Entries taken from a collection
▽

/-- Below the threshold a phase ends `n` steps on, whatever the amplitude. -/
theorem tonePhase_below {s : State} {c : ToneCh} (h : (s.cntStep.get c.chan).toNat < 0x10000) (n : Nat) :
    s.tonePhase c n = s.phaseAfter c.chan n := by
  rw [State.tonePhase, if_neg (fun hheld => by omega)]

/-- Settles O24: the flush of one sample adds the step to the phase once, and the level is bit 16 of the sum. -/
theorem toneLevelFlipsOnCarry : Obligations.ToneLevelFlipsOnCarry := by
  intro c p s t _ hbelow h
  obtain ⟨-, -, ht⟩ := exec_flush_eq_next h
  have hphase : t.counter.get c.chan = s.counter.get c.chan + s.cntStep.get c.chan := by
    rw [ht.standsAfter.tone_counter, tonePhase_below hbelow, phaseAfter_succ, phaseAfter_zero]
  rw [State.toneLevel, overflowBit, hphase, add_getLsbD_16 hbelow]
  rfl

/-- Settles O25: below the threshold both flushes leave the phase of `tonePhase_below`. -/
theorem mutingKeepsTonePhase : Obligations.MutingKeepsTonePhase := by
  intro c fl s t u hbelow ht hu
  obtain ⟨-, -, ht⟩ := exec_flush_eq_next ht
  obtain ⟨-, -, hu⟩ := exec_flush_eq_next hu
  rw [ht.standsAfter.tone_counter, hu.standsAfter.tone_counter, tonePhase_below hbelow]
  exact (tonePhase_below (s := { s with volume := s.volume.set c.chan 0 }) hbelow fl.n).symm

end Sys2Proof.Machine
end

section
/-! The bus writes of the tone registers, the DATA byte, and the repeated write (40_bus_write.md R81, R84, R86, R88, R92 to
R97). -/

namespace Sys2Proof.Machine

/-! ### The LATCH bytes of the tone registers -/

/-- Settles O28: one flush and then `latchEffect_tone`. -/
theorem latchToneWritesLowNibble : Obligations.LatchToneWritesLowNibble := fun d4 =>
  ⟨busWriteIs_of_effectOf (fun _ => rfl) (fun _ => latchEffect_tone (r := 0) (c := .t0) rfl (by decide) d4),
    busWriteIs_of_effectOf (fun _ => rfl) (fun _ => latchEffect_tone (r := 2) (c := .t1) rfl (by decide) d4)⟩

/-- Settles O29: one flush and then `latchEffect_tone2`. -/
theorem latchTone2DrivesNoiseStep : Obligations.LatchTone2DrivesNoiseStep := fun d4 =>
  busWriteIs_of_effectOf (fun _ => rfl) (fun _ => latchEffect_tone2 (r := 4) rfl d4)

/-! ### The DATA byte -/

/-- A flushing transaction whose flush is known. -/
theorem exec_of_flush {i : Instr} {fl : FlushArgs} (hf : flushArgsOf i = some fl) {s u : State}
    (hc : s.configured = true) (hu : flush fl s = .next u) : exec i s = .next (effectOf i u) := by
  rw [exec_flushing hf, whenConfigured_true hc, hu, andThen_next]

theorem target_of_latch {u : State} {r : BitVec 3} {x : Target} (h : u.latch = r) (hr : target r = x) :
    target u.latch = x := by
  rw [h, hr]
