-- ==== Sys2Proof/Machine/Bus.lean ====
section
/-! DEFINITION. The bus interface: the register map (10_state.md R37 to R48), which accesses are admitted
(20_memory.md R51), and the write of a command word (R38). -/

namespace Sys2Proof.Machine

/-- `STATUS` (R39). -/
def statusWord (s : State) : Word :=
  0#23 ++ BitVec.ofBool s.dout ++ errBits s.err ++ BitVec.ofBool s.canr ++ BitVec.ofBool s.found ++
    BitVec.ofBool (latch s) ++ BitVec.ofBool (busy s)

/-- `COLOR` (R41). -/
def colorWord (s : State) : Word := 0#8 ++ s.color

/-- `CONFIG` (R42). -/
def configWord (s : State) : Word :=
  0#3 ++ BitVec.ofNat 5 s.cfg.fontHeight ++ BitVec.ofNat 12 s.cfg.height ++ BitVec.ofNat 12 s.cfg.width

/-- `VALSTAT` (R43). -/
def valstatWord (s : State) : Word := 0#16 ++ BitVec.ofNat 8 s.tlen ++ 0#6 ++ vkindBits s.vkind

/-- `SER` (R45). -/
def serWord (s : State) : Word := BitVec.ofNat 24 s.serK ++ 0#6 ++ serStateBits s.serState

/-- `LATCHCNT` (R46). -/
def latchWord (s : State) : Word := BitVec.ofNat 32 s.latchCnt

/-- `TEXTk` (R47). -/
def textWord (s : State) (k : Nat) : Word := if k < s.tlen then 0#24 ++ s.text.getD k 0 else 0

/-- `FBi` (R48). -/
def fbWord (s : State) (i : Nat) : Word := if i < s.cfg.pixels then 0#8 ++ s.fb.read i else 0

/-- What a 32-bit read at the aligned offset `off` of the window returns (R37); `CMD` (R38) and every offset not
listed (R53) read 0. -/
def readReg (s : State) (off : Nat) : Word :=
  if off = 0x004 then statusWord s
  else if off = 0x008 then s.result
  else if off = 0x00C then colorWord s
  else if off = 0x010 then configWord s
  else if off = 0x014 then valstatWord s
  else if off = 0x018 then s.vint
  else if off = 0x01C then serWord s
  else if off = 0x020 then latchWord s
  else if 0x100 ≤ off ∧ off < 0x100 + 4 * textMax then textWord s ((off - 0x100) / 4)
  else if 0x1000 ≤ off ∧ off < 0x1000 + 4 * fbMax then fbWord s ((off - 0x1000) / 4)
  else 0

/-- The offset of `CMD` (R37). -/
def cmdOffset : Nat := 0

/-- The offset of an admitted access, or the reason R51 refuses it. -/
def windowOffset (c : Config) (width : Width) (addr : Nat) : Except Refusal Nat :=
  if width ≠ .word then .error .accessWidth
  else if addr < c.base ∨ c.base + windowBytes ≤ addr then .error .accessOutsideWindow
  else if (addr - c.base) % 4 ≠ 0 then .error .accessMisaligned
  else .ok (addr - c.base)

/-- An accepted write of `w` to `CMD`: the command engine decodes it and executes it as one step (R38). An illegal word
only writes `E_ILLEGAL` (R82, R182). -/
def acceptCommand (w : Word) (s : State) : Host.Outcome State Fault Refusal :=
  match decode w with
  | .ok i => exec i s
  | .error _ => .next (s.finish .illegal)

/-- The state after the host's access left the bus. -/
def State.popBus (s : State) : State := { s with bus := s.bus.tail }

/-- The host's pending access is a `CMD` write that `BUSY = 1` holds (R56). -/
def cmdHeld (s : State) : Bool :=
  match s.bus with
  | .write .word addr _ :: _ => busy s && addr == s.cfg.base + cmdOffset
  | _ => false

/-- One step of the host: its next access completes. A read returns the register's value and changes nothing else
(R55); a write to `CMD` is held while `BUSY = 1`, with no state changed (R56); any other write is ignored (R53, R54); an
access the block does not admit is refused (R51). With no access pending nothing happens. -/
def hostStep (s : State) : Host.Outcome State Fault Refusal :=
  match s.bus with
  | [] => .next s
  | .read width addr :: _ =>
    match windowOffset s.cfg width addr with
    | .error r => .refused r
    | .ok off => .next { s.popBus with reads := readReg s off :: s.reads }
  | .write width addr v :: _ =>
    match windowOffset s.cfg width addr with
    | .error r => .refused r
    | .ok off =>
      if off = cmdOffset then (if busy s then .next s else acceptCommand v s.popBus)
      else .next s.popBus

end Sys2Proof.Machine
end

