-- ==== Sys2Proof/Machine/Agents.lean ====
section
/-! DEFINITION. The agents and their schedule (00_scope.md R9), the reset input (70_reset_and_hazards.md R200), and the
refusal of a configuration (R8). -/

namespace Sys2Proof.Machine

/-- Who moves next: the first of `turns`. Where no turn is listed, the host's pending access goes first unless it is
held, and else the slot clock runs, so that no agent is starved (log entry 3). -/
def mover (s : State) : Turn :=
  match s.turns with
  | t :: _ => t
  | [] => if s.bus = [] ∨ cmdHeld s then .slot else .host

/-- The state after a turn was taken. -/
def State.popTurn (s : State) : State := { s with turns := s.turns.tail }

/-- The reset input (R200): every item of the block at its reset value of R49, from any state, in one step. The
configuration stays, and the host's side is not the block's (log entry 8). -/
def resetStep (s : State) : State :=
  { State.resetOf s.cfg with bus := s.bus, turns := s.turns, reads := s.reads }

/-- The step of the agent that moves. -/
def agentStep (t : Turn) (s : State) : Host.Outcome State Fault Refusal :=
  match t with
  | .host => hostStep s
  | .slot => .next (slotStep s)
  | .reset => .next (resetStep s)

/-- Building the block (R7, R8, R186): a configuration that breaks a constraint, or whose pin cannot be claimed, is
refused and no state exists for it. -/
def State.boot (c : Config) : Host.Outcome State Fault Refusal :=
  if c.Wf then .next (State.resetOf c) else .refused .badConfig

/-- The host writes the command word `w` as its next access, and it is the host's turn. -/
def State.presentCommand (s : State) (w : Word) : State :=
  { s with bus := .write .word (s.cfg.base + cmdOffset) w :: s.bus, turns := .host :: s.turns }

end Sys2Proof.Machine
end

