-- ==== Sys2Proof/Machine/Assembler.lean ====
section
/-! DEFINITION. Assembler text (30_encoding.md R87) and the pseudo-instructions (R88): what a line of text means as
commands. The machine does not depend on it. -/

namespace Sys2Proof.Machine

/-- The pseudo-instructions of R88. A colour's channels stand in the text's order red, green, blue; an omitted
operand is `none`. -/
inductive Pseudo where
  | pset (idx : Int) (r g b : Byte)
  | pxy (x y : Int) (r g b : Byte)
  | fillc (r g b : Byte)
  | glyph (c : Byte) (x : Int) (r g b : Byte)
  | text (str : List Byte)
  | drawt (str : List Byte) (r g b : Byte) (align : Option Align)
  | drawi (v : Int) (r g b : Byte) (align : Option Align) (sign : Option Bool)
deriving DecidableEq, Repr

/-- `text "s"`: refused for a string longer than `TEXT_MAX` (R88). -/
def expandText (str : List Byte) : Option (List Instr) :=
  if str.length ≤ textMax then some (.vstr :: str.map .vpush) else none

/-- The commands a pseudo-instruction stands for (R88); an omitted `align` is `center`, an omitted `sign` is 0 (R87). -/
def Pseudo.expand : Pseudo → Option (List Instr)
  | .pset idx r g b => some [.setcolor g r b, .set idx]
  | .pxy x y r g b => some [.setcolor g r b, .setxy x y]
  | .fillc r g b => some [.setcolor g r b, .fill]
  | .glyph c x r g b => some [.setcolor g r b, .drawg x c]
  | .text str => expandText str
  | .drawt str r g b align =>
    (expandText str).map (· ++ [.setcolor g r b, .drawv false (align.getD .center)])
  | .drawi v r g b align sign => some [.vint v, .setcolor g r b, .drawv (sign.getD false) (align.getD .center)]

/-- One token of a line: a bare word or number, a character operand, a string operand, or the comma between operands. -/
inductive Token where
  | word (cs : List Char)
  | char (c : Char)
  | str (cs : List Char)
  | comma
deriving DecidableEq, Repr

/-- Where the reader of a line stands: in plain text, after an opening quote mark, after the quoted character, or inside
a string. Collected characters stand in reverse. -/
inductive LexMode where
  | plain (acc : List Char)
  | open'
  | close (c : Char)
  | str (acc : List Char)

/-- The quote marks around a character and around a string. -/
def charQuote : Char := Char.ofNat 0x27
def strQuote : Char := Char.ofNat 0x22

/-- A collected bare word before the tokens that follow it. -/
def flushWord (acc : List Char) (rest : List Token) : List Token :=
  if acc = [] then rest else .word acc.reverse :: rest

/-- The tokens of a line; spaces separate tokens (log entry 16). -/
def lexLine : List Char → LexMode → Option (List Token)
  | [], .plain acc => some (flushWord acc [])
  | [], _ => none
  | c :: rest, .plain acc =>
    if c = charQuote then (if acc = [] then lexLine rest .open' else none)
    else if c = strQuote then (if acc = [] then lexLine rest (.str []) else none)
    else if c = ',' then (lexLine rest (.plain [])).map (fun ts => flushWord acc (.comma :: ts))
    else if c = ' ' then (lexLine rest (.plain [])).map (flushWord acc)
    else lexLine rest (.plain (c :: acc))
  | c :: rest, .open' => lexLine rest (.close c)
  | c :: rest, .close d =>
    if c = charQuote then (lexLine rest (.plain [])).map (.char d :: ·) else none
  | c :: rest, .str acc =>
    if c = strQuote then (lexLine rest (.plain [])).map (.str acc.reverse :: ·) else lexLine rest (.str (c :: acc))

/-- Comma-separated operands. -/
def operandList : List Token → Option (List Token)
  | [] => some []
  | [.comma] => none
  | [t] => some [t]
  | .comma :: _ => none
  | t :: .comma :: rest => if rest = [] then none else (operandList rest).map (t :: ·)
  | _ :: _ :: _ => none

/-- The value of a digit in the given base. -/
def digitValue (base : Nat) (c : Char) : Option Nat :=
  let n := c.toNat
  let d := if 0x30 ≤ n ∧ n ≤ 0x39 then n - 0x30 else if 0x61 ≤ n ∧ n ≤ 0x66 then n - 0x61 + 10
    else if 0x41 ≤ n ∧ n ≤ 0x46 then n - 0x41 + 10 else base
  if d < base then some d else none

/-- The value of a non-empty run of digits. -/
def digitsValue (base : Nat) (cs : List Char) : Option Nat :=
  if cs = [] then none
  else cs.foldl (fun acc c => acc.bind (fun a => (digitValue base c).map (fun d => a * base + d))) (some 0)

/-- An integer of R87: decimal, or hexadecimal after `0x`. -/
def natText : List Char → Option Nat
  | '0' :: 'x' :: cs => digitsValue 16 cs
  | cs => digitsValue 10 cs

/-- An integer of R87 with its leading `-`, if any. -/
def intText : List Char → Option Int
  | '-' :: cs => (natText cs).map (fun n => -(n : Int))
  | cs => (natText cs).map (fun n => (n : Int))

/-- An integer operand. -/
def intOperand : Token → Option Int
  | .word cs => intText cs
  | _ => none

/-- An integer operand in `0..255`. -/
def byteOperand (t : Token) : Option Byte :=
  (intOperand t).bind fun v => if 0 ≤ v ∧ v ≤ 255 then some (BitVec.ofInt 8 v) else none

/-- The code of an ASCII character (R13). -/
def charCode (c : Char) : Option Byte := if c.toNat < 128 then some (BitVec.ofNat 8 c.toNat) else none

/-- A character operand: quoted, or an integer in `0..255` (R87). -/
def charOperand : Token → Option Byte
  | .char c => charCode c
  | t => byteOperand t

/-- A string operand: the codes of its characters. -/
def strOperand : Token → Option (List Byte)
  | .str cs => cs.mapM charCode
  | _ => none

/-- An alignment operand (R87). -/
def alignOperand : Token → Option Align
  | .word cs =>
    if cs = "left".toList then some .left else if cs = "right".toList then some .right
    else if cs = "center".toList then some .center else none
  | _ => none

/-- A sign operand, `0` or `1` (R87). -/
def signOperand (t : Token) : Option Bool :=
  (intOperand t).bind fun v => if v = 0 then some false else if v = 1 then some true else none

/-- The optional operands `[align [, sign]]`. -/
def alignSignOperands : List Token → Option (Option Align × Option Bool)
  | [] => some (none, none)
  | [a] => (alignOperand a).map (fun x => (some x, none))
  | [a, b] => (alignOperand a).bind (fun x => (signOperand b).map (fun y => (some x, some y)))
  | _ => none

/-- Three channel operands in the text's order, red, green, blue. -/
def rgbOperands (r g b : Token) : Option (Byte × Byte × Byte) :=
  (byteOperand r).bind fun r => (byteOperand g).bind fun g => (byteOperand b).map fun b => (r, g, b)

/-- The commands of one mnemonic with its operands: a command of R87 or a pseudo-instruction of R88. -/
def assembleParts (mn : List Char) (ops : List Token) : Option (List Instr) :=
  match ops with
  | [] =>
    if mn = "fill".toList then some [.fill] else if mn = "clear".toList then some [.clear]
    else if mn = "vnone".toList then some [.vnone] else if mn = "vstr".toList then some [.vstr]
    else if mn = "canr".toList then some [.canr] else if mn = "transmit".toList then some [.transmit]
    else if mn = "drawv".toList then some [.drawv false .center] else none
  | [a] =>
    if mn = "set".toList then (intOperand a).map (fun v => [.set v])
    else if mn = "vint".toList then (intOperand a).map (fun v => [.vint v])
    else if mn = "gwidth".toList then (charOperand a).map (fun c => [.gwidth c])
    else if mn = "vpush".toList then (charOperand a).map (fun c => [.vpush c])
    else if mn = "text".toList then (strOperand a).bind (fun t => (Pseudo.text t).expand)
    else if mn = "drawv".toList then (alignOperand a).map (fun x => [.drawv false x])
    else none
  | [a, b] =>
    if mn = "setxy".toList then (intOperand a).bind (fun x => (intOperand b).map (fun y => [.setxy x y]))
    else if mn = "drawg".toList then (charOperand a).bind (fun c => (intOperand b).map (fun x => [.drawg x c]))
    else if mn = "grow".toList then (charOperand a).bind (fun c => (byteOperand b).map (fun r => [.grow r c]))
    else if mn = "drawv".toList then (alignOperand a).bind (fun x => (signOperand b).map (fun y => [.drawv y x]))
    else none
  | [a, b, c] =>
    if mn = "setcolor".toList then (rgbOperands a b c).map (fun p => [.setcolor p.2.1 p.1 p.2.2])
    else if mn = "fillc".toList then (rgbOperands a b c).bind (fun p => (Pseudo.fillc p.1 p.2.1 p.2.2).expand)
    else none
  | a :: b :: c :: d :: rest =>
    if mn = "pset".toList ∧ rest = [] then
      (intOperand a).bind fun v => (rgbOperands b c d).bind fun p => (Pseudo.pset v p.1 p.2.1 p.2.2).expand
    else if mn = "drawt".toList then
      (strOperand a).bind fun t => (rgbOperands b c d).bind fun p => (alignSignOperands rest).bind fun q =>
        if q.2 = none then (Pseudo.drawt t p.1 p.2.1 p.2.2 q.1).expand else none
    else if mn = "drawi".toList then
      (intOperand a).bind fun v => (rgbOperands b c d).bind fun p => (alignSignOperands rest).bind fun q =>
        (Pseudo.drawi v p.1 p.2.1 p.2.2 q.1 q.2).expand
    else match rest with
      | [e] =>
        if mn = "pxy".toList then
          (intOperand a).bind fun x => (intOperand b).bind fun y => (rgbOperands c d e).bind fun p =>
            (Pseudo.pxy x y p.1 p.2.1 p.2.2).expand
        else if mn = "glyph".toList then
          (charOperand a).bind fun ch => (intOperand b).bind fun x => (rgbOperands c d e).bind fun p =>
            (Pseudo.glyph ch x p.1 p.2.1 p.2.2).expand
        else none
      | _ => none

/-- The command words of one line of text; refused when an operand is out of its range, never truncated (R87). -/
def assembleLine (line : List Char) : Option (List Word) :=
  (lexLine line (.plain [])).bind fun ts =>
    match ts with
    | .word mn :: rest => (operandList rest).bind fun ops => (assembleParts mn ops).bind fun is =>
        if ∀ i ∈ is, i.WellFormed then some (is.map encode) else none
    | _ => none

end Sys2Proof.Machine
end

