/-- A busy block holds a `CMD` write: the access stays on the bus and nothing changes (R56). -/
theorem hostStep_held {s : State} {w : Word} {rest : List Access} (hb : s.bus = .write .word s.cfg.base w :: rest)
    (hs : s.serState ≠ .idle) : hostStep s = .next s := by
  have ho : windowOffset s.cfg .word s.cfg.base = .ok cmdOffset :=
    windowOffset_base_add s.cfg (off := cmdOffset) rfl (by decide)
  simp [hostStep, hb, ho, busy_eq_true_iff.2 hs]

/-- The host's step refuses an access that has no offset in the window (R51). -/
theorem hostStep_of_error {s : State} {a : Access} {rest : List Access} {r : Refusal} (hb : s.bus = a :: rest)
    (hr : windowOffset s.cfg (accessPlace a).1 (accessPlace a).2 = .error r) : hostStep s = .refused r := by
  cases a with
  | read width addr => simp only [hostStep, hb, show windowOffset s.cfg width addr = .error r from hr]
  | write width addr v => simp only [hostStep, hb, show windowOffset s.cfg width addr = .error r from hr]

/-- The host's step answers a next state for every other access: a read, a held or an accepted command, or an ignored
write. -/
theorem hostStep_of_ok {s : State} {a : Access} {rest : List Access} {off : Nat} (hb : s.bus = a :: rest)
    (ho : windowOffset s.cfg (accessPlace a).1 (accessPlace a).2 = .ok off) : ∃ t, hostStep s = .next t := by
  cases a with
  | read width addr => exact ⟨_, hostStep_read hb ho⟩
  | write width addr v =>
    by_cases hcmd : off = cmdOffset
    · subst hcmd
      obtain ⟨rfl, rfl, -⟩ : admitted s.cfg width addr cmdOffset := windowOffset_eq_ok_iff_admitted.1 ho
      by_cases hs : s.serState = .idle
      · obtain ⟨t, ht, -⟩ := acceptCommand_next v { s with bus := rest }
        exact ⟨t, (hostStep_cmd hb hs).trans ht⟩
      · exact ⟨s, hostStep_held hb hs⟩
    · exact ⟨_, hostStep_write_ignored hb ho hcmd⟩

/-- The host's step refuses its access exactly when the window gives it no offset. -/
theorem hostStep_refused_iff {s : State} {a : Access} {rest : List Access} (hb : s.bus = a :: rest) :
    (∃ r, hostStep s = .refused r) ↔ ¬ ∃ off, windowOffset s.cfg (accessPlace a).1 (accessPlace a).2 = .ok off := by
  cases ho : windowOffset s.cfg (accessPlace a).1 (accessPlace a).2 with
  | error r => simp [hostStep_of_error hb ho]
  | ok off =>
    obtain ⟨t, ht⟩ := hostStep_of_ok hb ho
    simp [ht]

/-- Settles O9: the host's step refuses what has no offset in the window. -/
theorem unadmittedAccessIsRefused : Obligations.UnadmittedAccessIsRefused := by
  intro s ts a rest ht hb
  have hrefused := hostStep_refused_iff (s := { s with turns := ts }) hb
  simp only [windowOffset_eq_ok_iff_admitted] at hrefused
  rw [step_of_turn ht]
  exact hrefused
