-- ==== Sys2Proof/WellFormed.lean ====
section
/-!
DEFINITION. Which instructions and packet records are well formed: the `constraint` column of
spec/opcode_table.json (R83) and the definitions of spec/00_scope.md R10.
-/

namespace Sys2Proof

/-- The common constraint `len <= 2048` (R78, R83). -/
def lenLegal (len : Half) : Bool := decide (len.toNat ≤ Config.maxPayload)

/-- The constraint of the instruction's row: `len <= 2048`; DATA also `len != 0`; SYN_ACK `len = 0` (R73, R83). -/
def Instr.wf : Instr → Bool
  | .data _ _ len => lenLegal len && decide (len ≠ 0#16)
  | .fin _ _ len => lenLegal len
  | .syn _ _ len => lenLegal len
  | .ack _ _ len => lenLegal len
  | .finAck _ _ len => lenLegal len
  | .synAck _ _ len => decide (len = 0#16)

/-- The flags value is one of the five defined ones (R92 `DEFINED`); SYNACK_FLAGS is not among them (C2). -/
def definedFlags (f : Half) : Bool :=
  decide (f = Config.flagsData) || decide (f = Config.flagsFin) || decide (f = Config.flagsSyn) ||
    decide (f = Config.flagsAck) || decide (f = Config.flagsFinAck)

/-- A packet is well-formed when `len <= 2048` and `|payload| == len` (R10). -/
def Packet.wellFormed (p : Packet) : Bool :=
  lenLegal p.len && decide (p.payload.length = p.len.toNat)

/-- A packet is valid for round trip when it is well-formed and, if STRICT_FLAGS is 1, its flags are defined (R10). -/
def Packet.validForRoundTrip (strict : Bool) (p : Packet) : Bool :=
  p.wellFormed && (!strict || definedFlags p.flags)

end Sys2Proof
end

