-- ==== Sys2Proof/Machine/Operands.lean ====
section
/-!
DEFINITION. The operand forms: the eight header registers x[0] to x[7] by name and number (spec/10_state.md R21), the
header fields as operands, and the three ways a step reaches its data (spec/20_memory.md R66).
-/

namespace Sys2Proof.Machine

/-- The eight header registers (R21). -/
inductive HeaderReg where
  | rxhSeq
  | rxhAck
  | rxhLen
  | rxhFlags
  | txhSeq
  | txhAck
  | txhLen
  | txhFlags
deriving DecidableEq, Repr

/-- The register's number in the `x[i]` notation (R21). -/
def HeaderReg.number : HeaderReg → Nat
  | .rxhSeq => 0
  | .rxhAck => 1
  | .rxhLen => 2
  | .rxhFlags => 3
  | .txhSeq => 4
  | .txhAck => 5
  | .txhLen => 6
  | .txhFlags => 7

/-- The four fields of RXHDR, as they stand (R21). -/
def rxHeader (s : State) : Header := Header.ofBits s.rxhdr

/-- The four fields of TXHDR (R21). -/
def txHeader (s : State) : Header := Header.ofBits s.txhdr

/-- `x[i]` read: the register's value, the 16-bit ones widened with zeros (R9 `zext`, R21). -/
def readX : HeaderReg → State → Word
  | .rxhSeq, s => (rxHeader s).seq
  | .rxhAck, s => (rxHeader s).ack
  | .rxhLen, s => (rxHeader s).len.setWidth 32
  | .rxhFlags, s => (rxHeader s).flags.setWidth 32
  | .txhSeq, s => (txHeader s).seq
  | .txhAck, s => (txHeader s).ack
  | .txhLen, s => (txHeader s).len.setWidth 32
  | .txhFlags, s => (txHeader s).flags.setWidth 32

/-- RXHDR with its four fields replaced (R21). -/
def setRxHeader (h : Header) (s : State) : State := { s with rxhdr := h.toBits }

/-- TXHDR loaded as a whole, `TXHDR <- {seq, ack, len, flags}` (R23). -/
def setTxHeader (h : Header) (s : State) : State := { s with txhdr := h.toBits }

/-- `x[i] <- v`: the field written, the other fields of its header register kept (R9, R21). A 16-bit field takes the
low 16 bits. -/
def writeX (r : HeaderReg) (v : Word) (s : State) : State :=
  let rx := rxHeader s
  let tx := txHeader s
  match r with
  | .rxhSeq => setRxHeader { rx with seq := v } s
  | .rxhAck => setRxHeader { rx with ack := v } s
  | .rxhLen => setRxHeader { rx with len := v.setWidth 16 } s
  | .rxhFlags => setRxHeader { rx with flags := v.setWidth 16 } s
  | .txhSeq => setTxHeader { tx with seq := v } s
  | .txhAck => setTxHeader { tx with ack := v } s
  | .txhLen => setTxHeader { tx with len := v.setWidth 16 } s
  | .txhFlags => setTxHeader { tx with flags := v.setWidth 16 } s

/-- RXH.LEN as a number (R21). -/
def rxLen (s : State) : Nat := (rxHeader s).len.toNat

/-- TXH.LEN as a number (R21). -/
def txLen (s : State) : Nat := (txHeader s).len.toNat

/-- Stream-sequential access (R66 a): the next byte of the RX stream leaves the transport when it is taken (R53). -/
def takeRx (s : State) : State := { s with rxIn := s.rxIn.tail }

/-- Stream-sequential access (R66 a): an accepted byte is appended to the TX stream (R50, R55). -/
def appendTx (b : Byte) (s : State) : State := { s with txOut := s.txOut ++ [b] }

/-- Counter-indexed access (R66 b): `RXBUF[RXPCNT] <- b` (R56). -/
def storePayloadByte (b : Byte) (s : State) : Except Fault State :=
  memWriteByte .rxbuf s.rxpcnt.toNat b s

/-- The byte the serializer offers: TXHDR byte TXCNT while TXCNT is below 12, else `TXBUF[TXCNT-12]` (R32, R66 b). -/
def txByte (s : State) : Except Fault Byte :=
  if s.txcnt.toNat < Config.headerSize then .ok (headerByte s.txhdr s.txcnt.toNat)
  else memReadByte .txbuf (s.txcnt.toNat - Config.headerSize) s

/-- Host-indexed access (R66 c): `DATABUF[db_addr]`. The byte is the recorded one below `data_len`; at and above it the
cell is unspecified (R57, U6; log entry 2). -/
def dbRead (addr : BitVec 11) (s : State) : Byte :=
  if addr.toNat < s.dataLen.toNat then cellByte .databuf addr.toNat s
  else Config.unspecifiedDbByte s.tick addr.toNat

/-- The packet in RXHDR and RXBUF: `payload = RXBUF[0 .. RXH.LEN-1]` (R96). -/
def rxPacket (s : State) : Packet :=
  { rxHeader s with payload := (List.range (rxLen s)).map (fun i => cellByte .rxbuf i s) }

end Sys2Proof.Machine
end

△

WORK ORDER:
After locating the line holding "tx with seq" above, output exactly that line and every line after it through the line holding "memWriteByte .rxbuf s.rxpcnt.toNat b s". Include nothing else.

EXERCISE ANSWER:
  | .txhSeq => setTxHeader { tx with seq := v } s
  | .txhAck => setTxHeader { tx with ack := v } s
  | .txhLen => setTxHeader { tx with len := v.setWidth 16 } s
  | .txhFlags => setTxHeader { tx with flags := v.setWidth 16 } s

/-- RXH.LEN as a number (R21). -/
def rxLen (s : State) : Nat := (rxHeader s).len.toNat

/-- TXH.LEN as a number (R21). -/
def txLen (s : State) : Nat := (txHeader s).len.toNat

/-- Stream-sequential access (R66 a): the next byte of the RX stream leaves the transport when it is taken (R53). -/
def takeRx (s : State) : State := { s with rxIn := s.rxIn.tail }

/-- Stream-sequential access (R66 a): an accepted byte is appended to the TX stream (R50, R55). -/
def appendTx (b : Byte) (s : State) : State := { s with txOut := s.txOut ++ [b] }

/-- Counter-indexed access (R66 b): `RXBUF[RXPCNT] <- b` (R56). -/
def storePayloadByte (b : Byte) (s : State) : Except Fault State :=
  memWriteByte .rxbuf s.rxpcnt.toNat b s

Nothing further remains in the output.